166 A. 30 | N.H. | 1933
On the afternoon of the accident the defendants were driving north on Mammoth road toward Manchester. Their car was a Dodge sedan, 1926 model, with two-wheel brakes and without chains. As they approached the residence of Herbert W. Nugent, situated on the easterly side of the highway in Londonderry, a sled on which Barbara and June Miller were coasting suddenly "flashed out from the pathway" leading to the Nugent house, and ran along northerly direction in front of the car.
Bergeron applied the brakes and turned to the left. The children were crushed underneath the automobile and dragged a short distance. They were picked up at a point approximately 33 feet north of the pathway. The car came to a stop 30 feet beyond this point.
The pathway or walk down which the children were sliding was 75 feet in length, extending from the piazza of the Nugent house to a mail box near the edge of the highway. In this distance there was a drop of about 5.8 feet. The highway dropped 2.2 feet in the first hundred feet going north. The garage driveway was situated south of the walk and curved toward the north as it neared the highway. On the south side of the walk there was a cement wall and on the north side an embankment. Both extended to the point where the walk and driveway merged.
The snow which had been shoveled from the walk had been piled north of the walk, but there was snow along the top of the wall, high banks on each side of the road, and a pile about three and a half feet high south of the driveway. *195
The children were lying flat upon the sled, and could not have been visible to one approaching from the south until they reached the end of the cement wall. It was only 23 feet from there to the highway, and the speed of the sled was 15 or 20 miles an hour. In view of the snow pile south of the driveway and the ridge of snow at the side of the road, the defendants could not be found negligent for failing to see the children during the second or so of time necessary for the sled to run that distance. Neither were they at fault for not observing them as they went into the Nugent yard, since there was a curve in the highway near the Fitts house, so-called, about 200 feet south of the Nugent premises.
Mammoth road is part of the state highway system, and is patrolled by officers of the motor vehicle department. So far as the record discloses, the defendants had no reason to anticipate coasting in that vicinity. Clearly the walk was not designed for such a purpose, and even if the defendants had been familiar with the premises (and there is no evidence that they were), this fact alone would not have charged them with notice that the walk might be used as a sliding-place. There is no evidence that either of the defendants saw the children until the sled came into the road four or five feet in advance of the car.

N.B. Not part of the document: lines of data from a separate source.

/-- The example of R385: the group of 1,000, 1,001, 1,003 and 1,006. -/
theorem test_page_codec :
    let words := Word.leBytes 8 1000 ++ Word.leBytes 8 1001 ++ Word.leBytes 8 1003 ++ Word.leBytes 8 1006
    pageEncode words = [0x8B, 0xD0, 0x17, 0x00, 0x01, 0x0C, 0x00] ∧ pageDecode 32 (pageEncode words) = some words := by decide +kernel

/-- The published check value of CRC-32C, over the digits 1 to 9. -/
theorem test_crc32c : crc32c (ascii "123456789") = 0xE3069283 := by decide +kernel

/-- The example of R290: sources are entered 64 bytes apart from VBASE, and the spurious vector is 63. -/
theorem test_irq_example :
    let s := irqState.setPageAddr (cicPage 0) 0x040 0x044 0x08408000
    s.vbase 0 + 64 * 24 = 0x08408600 ∧ s.vbase 0 + 64 * 63 = 0x08408FC0 := by decide +kernel

/-! ## Ill-formed terms -/

/-- An entry with 33 argument bytes. -/
def longSqe : Sqe := { sqe [] with args := List.replicate 33 0 }

theorem test_wf_entries : (Instr.createCq (sqe [1])).wellFormed = true ∧ (Instr.createCq longSqe).wellFormed = false ∧ (Instr.txn 1 longSqe).wellFormed = false ∧
    (Instr.keyImport longSqe).wellFormed = false ∧ (Instr.rehearse longSqe []).wellFormed = false := by decide +kernel

theorem test_wf_instants : (Instr.startInstant ⟨100, [], [], [1, 2], some ⟨200, 50, 1024, 100⟩⟩).wellFormed = true ∧ (Instr.startInstant ⟨101, [], [], [], none⟩).wellFormed = false ∧
    (Instr.heldInstant ⟨0, [], [], [1, 1], none⟩).wellFormed = false ∧
    (Instr.startInstant ⟨0, [], [], [], some ⟨19, 0, 1, 6⟩⟩).wellFormed = false := by decide +kernel

theorem test_wf_windows : (Instr.inwinWrite 0 []).wellFormed = false ∧ (Instr.inwinRead 0 0).wellFormed = false ∧
    (Instr.interruptAccept 0 40 []).wellFormed = false ∧ (Instr.interruptAccept 0 40 [1, 1]).wellFormed = false ∧
    (Instr.trainDone 0 (List.replicate 11 0)).wellFormed = false ∧ (Instr.trainDone 0 [65536]).wellFormed = false := by decide +kernel

theorem test_wf_frames : (Instr.hello 0 whole (List.replicate 7 0)).wellFormed = false ∧ (Instr.seal 0 whole (List.replicate 4104 0)).wellFormed = false ∧
    (Instr.auth 0 whole [0]).wellFormed = false ∧ (Instr.arrival 0 whole [0]).wellFormed = false ∧ (Instr.delta 0 whole [0]).wellFormed = false ∧
    (Instr.digest 0 whole 0 0 [] (List.replicate 64 0) (List.replicate 64 0)).wellFormed = false ∧ (Instr.writeReq 0 whole 0 0 0 []).wellFormed = false ∧
    (Instr.readRsp 0 whole 0 0 (List.replicate 257 0)).wellFormed = false ∧ (Instr.change 0 whole 0 0 0 0 (List.replicate 4073 0)).wellFormed = false ∧
    (Instr.searchResolved 0 whole 0 0 []).wellFormed = false ∧ (Instr.keyComponent 1 2 0 []).wellFormed = false := by decide +kernel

"Traffic has the right to move in a reasonable way" (Rouleau v. Blotner,
Nor is there sufficient evidence that either of the defendants "after he knew of the dangerous situation could have prevented the accident by due care." Osgood v. Maxwell,
Edward Miller, a brother of the children, saw the accident as he was coming home from school. He stated that the defendants were "going past" his house at a speed of 25 or 30 miles an hour "when the children came into the road." The Miller house was almost "directly across" the street from the Nugent house, the latter being a "little northerly." Edward was walking southward from Smith's corner, which was about 460 feet north of the Nugent driveway, when he saw the children going up the path to slide. The defendants were not then in sight.

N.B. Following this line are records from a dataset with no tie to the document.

-- ==== Sys2Proof/Certificates/Slice0/Obligations.lean ====
section
/-! DEFINITION. The statements for the provers. `t = { s with f := t.f, … }` is a frame: every field of the
state not named on its right is unchanged. -/

open Sys2Proof Sys2Proof.Machine

/-! ### Encoding (30_encoding.md) -/

/-- Words written out from the patterns of R94 decode to the instructions they stand for; a few illegal
ones do not decode. -/
def Obligations.DecodeReadsTheSpecWords : Prop :=
  decode 0x00E0 = .ok .cls ∧ decode 0x00EE = .ok .ret ∧ decode 0x1228 = .ok (.jp 0x228) ∧
  decode 0x3F01 = .ok (.seByte 0xF 0x01) ∧ decode 0x81F4 = .ok (.addReg 0x1 0xF) ∧
  decode 0x8F2E = .ok (.shl 0xF 0x2) ∧ decode 0xBFFE = .ok (.jpV0 0xFFE) ∧
  decode 0xD015 = .ok (.drw 0x0 0x1 5) ∧ decode 0xE1A1 = .ok (.sknp 0x1) ∧
  decode 0xFF0A = .ok (.ldVxK 0xF) ∧ decode 0xF518 = .ok (.ldStVx 0x5) ∧
  decode 0xF265 = .ok (.ldVxMem 0x2) ∧
  decode 0x0000 = .error (.unknown 0x0000) ∧ decode 0x5121 = .error (.unknown 0x5121) ∧
  decode 0x812F = .error (.unknown 0x812F) ∧ decode 0xF1FF = .error (.unknown 0xF1FF)

/-- Decoding an encoded instruction gives it back, every operand at every value. -/
def Obligations.DecodeOfEncodeIsTheInstruction : Prop :=
  ∀ i : Instr, decode (encode i) = .ok i

/-- R102: no bit of an instruction word is ignored, so the word can be had back from the instruction. -/
def Obligations.EncodeOfDecodeIsTheWord : Prop :=
  ∀ (w : Word) (i : Instr), decode w = .ok i → encode i = w

/-- R94: a word is an instruction iff it matches one of the 34 rows, and it decodes to its row's one. -/
def Obligations.DecodeAcceptsExactlyTheTable : Prop :=
  (∀ w : Word, (∃ i, decode w = .ok i) ↔ wellFormedWord w = true) ∧
  ∀ (w : Word) (i : Instr), decode w = .ok i → (opcodeRow i).accepts w = true

/-- R96 to R100: which words of each family are `Unknown`. -/
def Obligations.UnknownWordsOfEachFamily : Prop :=
  ∀ w : Word, (∃ e, decode w = .error e) ↔
    (w.toNat / 0x1000 = 0x0 ∧ w.toNat ≠ 0x00E0 ∧ w.toNat ≠ 0x00EE) ∨
    ((w.toNat / 0x1000 = 0x5 ∨ w.toNat / 0x1000 = 0x9) ∧ w.toNat % 0x10 ≠ 0) ∨
    (w.toNat / 0x1000 = 0x8 ∧ w.toNat % 0x10 ∈ [0x8, 0x9, 0xA, 0xB, 0xC, 0xD, 0xF]) ∨
    (w.toNat / 0x1000 = 0xE ∧ w.toNat % 0x100 ≠ 0x9E ∧ w.toNat % 0x100 ≠ 0xA1) ∨
    (w.toNat / 0x1000 = 0xF ∧
      w.toNat % 0x100 ∉ [0x07, 0x0A, 0x15, 0x18, 0x1E, 0x29, 0x33, 0x55, 0x65])

/-! ### The step and its faults (40_dispatch.md, 60_exceptions.md) -/

/-- R133, last branch: a running machine whose fetched word decodes runs exactly that instruction. -/
def Obligations.StepRunsTheDecodedInstruction : Prop :=
  ∀ (s : State) (i : Instr), s.stopped = false → s.pc.toNat % 2 = 0 → s.pc.toNat ≤ 0xFFE →
    decode (s.mem.read s.pc.toNat ++ s.mem.read (s.pc.toNat + 1)) = .ok i → step s = exec i s

/-- R122, R124, R128: what a step does when no instruction executes. -/
def Obligations.StepWhenNothingExecutes : Prop :=
  ∀ s : State,
    (s.stopped = true → step s = .next s) ∧
    (s.stopped = false → s.pc.toNat % 2 = 1 →
      step s = .next { s with fault := some ⟨.misalignedFetch, none, s.pc⟩, stopped := true }) ∧
    (s.stopped = false → s.pc.toNat % 2 = 0 → 0xFFE < s.pc.toNat →
      step s = .next { s with fault := some ⟨.fetchOutOfRange, none, s.pc⟩, stopped := true }) ∧
    (s.stopped = false → s.pc.toNat % 2 = 0 → s.pc.toNat ≤ 0xFFE →
      ∀ (w : Word) (e : Reject), w = s.mem.read s.pc.toNat ++ s.mem.read (s.pc.toNat + 1) → decode w = .error e →
        step s = .next { s with fault := some ⟨.unknownInstruction, some w, s.pc⟩, stopped := true })

/-- No step and no instruction, in any state, leaves the machine without a next state: every fault of the
spec is a state of the machine. -/
def Obligations.StepAlwaysAnswersANextState : Prop :=
  (∀ s : State, ∃ t, step s = .next t) ∧ ∀ (i : Instr) (s : State), ∃ t, exec i s = .next t

/-- R313, R314: a step that stops a running machine changes `stopped` and `fault` and nothing else; the
record holds the kind, the fetched word (none for the two fetch faults) and the `PC` before the step. -/
def Obligations.FaultsArePrecise : Prop :=
  ∀ s t : State, s.stopped = false → step s = .next t → t.stopped = true →
    ∃ kind : FaultKind,
      t = { s with fault := some ⟨kind, kind.opcodeOf s.fetchWord, s.pc⟩, stopped := true }

/-- R310, R315: a running machine's step faults exactly when the table says one is due, with the kind that
comes first; otherwise it neither stops nor records. The codes are R310's. -/
def Obligations.FaultRaisedExactlyWhenDue : Prop :=
  (∀ s t : State, s.stopped = false → step s = .next t →
    (∀ kind, s.faultDue = some kind →
      t.stopped = true ∧ t.fault = some ⟨kind, kind.opcodeOf s.fetchWord, s.pc⟩) ∧
    (s.faultDue = none → t.stopped = false ∧ t.fault = s.fault)) ∧
  [FaultKind.unknownInstruction, .stackOverflow, .stackUnderflow, .misalignedFetch, .fetchOutOfRange,
    .dataOutOfRange, .protectedWrite, .keyIndexOutOfRange].map FaultKind.code = [1, 2, 3, 4, 5, 6, 7, 8]

/-- R67, R75, R346: after a block store the next fetch reads each of its two bytes as stored where the store
covers it and as it was where it does not, the lower address in the high byte, and runs that word. -/
def Obligations.NextFetchSeesTheBlockStore : Prop :=
  ∀ (s : State) (x : Reg), s.mem.wf = true → 0x050 ≤ s.dataAddr → s.dataAddr + (x.val + 1) ≤ 0x1000 →
    s.pc.toNat + 2 ≤ 0xFFE →
    ∃ (t : State) (hi lo : Byte), exec (.ldMemVx x) s = .next t ∧ t.fetchWord = hi ++ lo ∧
      (∀ k : Reg, k ≤ x → s.pc.toNat + 2 = s.dataAddr + k.val → hi = s.readV k) ∧
      (∀ k : Reg, k ≤ x → s.pc.toNat + 3 = s.dataAddr + k.val → lo = s.readV k) ∧
      (s.pc.toNat + 2 < s.dataAddr ∨ s.dataAddr + (x.val + 1) ≤ s.pc.toNat + 2 →
        hi = s.mem.read (s.pc.toNat + 2)) ∧
      (s.pc.toNat + 3 < s.dataAddr ∨ s.dataAddr + (x.val + 1) ≤ s.pc.toNat + 3 →
        lo = s.mem.read (s.pc.toNat + 3)) ∧
      (s.stopped = false → s.pc.toNat % 2 = 0 → ∀ i, decode (hi ++ lo) = .ok i → step t = exec i t)

/-- R67, R75, R346: the same after a store of decimal digits. -/
def Obligations.NextFetchSeesTheBcdStore : Prop :=
  ∀ (s : State) (x : Reg), s.mem.wf = true → 0x050 ≤ s.dataAddr → s.dataAddr + 3 ≤ 0x1000 →
    s.pc.toNat + 2 ≤ 0xFFE →
    ∃ (t : State) (hi lo : Byte), exec (.ldBVx x) s = .next t ∧ t.fetchWord = hi ++ lo ∧
      (s.pc.toNat + 2 = s.dataAddr → hi.toNat = (s.readV x).toNat / 100) ∧
      (s.pc.toNat + 2 = s.dataAddr + 1 → hi.toNat = (s.readV x).toNat / 10 % 10) ∧
      (s.pc.toNat + 2 = s.dataAddr + 2 → hi.toNat = (s.readV x).toNat % 10) ∧
      (s.pc.toNat + 3 = s.dataAddr → lo.toNat = (s.readV x).toNat / 100) ∧
      (s.pc.toNat + 3 = s.dataAddr + 1 → lo.toNat = (s.readV x).toNat / 10 % 10) ∧
      (s.pc.toNat + 3 = s.dataAddr + 2 → lo.toNat = (s.readV x).toNat % 10) ∧
      (s.pc.toNat + 2 < s.dataAddr ∨ s.dataAddr + 3 ≤ s.pc.toNat + 2 → hi = s.mem.read (s.pc.toNat + 2)) ∧
      (s.pc.toNat + 3 < s.dataAddr ∨ s.dataAddr + 3 ≤ s.pc.toNat + 3 → lo = s.mem.read (s.pc.toNat + 3)) ∧
      (s.stopped = false → s.pc.toNat % 2 = 0 → ∀ i, decode (hi ++ lo) = .ok i → step t = exec i t)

He saw the children get on the sled and start down. When he saw the car approaching he shouted a warning, but without effect. The sled went out almost to the middle of the road, and then ran northerly a short distance ahead of the car. The car swung to the left and ran into a snow bank. The children were found lying on the ground "a *196 little ways down from the mail box," which was situated three or four feet north of the junction of the walk and road.
The witness later testified that the accident happened as far north of the mail box as the distance between certain designated objects in the courtroom. Counsel thereupon agreed that the distance thus indicated was about eight feet. If the witness was accurate in his estimate, it is quite obvious that Bergeron had no time, after the sled appeared in front of him, either to check the speed of the car or to alter its course appreciably.
A motor-vehicle officer, who had arrived on the scene shortly after the accident, testified that a blood spot, presumably at the place where the children were picked up, was distant eleven full-stride paces (approximately 33 feet) from the center of the walk as it entered the highway. But this spot did not in all probability mark the point of collision. Since the children were caught by the under part of the car, they must have been carried along for some few feet at least. Bergeron testified that they were dragged "maybe the length of the car." If this were true, the accident may well have happened as close to the mail box as Edward Miller described.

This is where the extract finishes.